After several bail applications were rejected, the lawyer advised Monica to stop contacting us as they feared that being a women’s rights organisation our only interest would be to secure a conviction. But Monica’s mother kept in touch. Somehow she felt that we could mediate between the police, the court and Iqbal’s family to secure the future of her daughter.
As the charge sheet was getting filed, Monica delivered a baby girl. The trial started four months later. Monica came to court carrying her tiny daughter in her arms, both fully covered in a Hijab! Perhaps, she thought, this would give her a semblance of respectability within the court environment or that by accepting the cultural norms of Iqbal’s family she would gain acceptability.
The trial concluded within two hearings. There was nothing much to decide. Monica turned hostile and deposed on oath that she does not know Iqbal, that it was a case of mistaken identity by the police. Everyone cooperated – the Investigating Officer, the woman public prosecutor, the court staff, and even the judge herself! Iqbal was acquitted. We have not been able to contact Monica or her mother thereafter. We do not know whether Iqbal actually married her.
This is a case where a young girl with multiple levels of marginalization tries to find a meaningful resolution on her own terms. She is then caught in a web of state laws and its moral codes. Young girls in consensual relationships, who accidentally get caught in this legal web will have no other option but to turn hostile in court.
More recently, the situation of girls like Monica has been rendered even more precarious. The recently enacted Protection of Children from Sexual Offences Act, 2012 prohibits all sexual activity for children below 18, as consent of children is not recognised. It also introduced the provision of mandatory reporting, hence non reporting of sexual activity of children below the age of 18 has been now rendered an offence.
The Act aims to deal with child marriage, rape and trafficking of children and is based on the underlying premise that a young girl is incapable of giving valid consent.
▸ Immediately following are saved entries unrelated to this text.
/-- R200: CFGR writes the register's value to s[d]; of a system register in user mode it is a privilege fault. R201 (Table
8-4): what the configuration registers read, field by field: Tables 1-1, 2-1 to 2-4, 3-3, 3-11, 3-12, 5-5, 5-9, 7-6,
8-2, R71, R73, Table 4-9. R200, R202, R49: CFGW from the control stream applies each field by its access code: RW
fields take the value, W1C bits clear where it holds a 1, a value outside a register's limits and every read-only
register ignore it; the system registers of the die take theirs in the system context and are a privilege fault in
user mode; another stream's CFGW is an illegal encoding. A new trap ring's control block takes the old one's place
among the persistent regions (R411). R203, R16 (Tables 1-4 and 1-5): CAPR gives entry s[a] of the capability list:
identifiers 1 to 12 in order, version 1, the image bytes of the entry, and zero at and past the end of the list; it
never faults. -/
def Obligations.ConfigurationRegisters : Prop :=
  (∀ (s : State) (d : Reg) (r : BitVec 14),
      ((r.toNat < 0x2000 ∨ s.cur.id.sys = true) → Gives s (.cfgr d r) d (s.cfgValue r) 4) ∧
      (0x2000 ≤ r.toNat → s.cur.id.sys = false → s.cur.spec = none → Faults s (.cfgr d r) 0x02 0 0)) ∧
  (∀ (s : State),
      let k := s.cur
      let f (r : BitVec 14) (lo w : Nat) : BitVec w := (s.cfgValue r).extractLsb' lo w
      (f 0x00 0 3 = k.id.core ∧ f 0x00 3 3 = k.id.clus ∧ f 0x00 6 3 = k.id.die ∧ f 0x00 16 8 = k.id.pkg) ∧
      (f 0x01 0 3 = k.id.six ∧ f 0x01 3 3 = k.id.scntM1 ∧ f 0x01 8 1 = BitVec.ofBool k.id.cor) ∧
      (f 0x02 0 16 = k.id.gx ∧ f 0x02 16 16 = k.id.gy ∧ f 0x02 32 16 = k.id.gz) ∧
      (f 0x03 0 16 = k.id.xm1 ∧ f 0x03 16 16 = k.id.ym1 ∧ f 0x03 32 16 = k.id.zm1) ∧
      (f 0x04 0 3 = k.id.stg ∧ f 0x04 3 3 = k.id.nstgM1) ∧
      (s.cfgValue 0x05 = k.id.ringin ∧ s.cfgValue 0x06 = k.id.ringout) ∧
      (f 0x07 0 8 = k.id.tid ∧ f 0x07 8 16 = k.id.asid ∧ f 0x07 24 4 = k.id.pri) ∧
      (f 0x10 0 5 = k.vrb ∧ f 0x10 8 6 = k.prb) ∧
      (f 0x13 0 6 = s.me.left ∧ f 0x13 6 6 = s.me.pass) ∧
      ((s.me.stack.length ≤ 16 → (f 0x14 0 5).toNat = s.me.stack.length) ∧
        (s.me.spl ≤ 240 → (f 0x14 16 8).toNat = s.me.spl) ∧ s.cfgValue 0x15 = s.me.rsbase) ∧
      (f 0x18 0 16 = BitVec.ofNat 16 k.ld ∧ f 0x18 16 16 = BitVec.ofNat 16 k.st ∧
        f 0x18 32 16 = BitVec.ofNat 16 k.jobs.cpq.length ∧ f 0x18 48 16 = BitVec.ofNat 16 k.jobs.thq.length) ∧
      (s.cfgValue 0x19 = k.jobs.seqcp ∧ s.cfgValue 0x1A = k.jobs.seqtl) ∧
      (f 0x20 0 8 = k.ui.pend ∧ f 0x20 8 1 = BitVec.ofBool k.ui.mask ∧ f 0x20 9 1 = BitVec.ofBool k.ui.inh ∧
        f 0x20 10 1 = BitVec.ofBool k.ui.ovf ∧ f 0x20 11 3 = k.ui.srcs ∧ f 0x20 14 50 = 0) ∧
      (s.cfgValue 0x21 = k.ui.vec ∧ s.cfgValue 0x22 = k.ui.ret ∧ s.cfgValue 0x23 = k.ui.hdr ∧ s.cfgValue 0x24 = k.ui.pass) ∧
      (f 0x28 0 5 = k.fflags ∧ f 0x28 5 59 = 0 ∧ f 0x29 0 8 = k.nbv ∧ f 0x29 8 56 = 0) ∧
      (f 0x38 0 32 = s.dev.rin ∧ f 0x38 32 32 = 0) ∧
      (f 0x2000 0 1 = BitVec.ofBool k.srt ∧ f 0x2001 0 5 = s.myDie.win.hangto ∧ s.cfgValue 0x2002 = s.myDie.win.traprcb ∧
        s.cfgValue 0x2003 = s.myDie.win.hangbuf ∧ f 0x2005 0 2 = k.ctxSt ∧ f 0x2007 0 16 = s.myDie.win.migthr)) ∧
  (∀ (s : State) (a : Reg) (r : BitVec 14),
      let w := s.rd a
      let k := s.cur
      let n := k.id.die.toNat
      let x := s.myDie
      let i : Instr := .cfgw a r
      let win (y : Window) : State := s.setDev (s.dev.setDie n { x with win := y })
      (s.who ≠ .c → s.cur.spec = none → Illegal s i) ∧
      (s.who = .c → 0x2000 ≤ r.toNat → k.id.sys = false → s.cur.spec = none → Faults s i 0x02 0 0) ∧
      (s.who = .c →
        (r = 0x21 → Does s i (s.setCur { k with ui := { k.ui with vec := w &&& 0x00FFFFFFFFFFFFFE } }) 4) ∧
        (r = 0x20 → Does s i (s.setCur { k with ui := { k.ui with ovf := k.ui.ovf && !w.getLsbD 10
                                                                  srcs := k.ui.srcs &&& ~~~w.extractLsb' 11 3 } }) 4) ∧
        (r = 0x28 → Does s i (s.setCur { k with fflags := w.extractLsb' 0 5 }) 4) ∧
        (r = 0x29 → (w.extractLsb' 0 8).toNat ≤ 1 → Does s i (s.setCur { k with nbv := w.extractLsb' 0 8 }) 4) ∧
        (r = 0x29 → 1 < (w.extractLsb' 0 8).toNat → Passes s i 4) ∧
        (r.toNat < 0x20 ∨ r = 0x22 ∨ r = 0x23 ∨ r = 0x24 ∨ r = 0x30 ∨ r = 0x38 → Passes s i 4) ∧
        (k.id.sys = true →
          (r = 0x2000 → Does s i (s.setCur { k with srt := w.getLsbD 0 }) 4) ∧
          (r = 0x2001 → 16 ≤ (w.extractLsb' 0 5).toNat → Does s i (win { x.win with hangto := w.extractLsb' 0 5 }) 4) ∧
          (r = 0x2001 → (w.extractLsb' 0 5).toNat < 16 → Passes s i 4) ∧
          (r = 0x2002 → ∃ p, Does s i ((win { x.win with traprcb := w }).setDev
              { (win { x.win with traprcb := w }).dev with persistPages := p }) 4 ∧
            (∀ g ∈ s.dev.persistPages, g.2.2 ≠ 256 + n → g ∈ p) ∧ ∀ g ∈ p, g ∈ s.dev.persistPages ∨ g.2.2 = 256 + n) ∧
          (r = 0x2003 → Does s i (win { x.win with hangbuf := w &&& ~~~0xFFF }) 4) ∧
          (r = 0x2007 → Does s i (win { x.win with migthr := w.extractLsb' 0 16 }) 4)))) ∧
  (∀ (s : State) (d a : Reg), ∃ v, Gives s (.capr d a) d v 4 ∧
      let i := (s.rd a).toNat
      (12 ≤ i → v = 0) ∧
      (i < 12 → (v.extractLsb' 0 16).toNat = i + 1 ∧ v.extractLsb' 16 8 = 1 ∧ v.extractLsb' 56 8 = 0 ∧
        (v.extractLsb' 24 32).toNat = (if i = 3 then 98368 else if i = 4 then 128 else if i = 5 then 4096 else 0)))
However these same girl are routinely exposed to discrimination, vulnerabilities and a range of exploitations. Women’s groups appealed to protect the interest of these children and campaigned, not to criminalise normal sexual exploration during growing up years. But in the fight with a conservative and regressive moral brigade, we lost.
When will state and civil society begin to take responsibility and address marginalities of poor young girls rather than sitting on a moral high ground, and criminalizing its consequences? What is the future that awaits these young girls?
*The names of both the survivor and the accused as well as the month in which the newspaper report appeared, have been changed to protect the identity.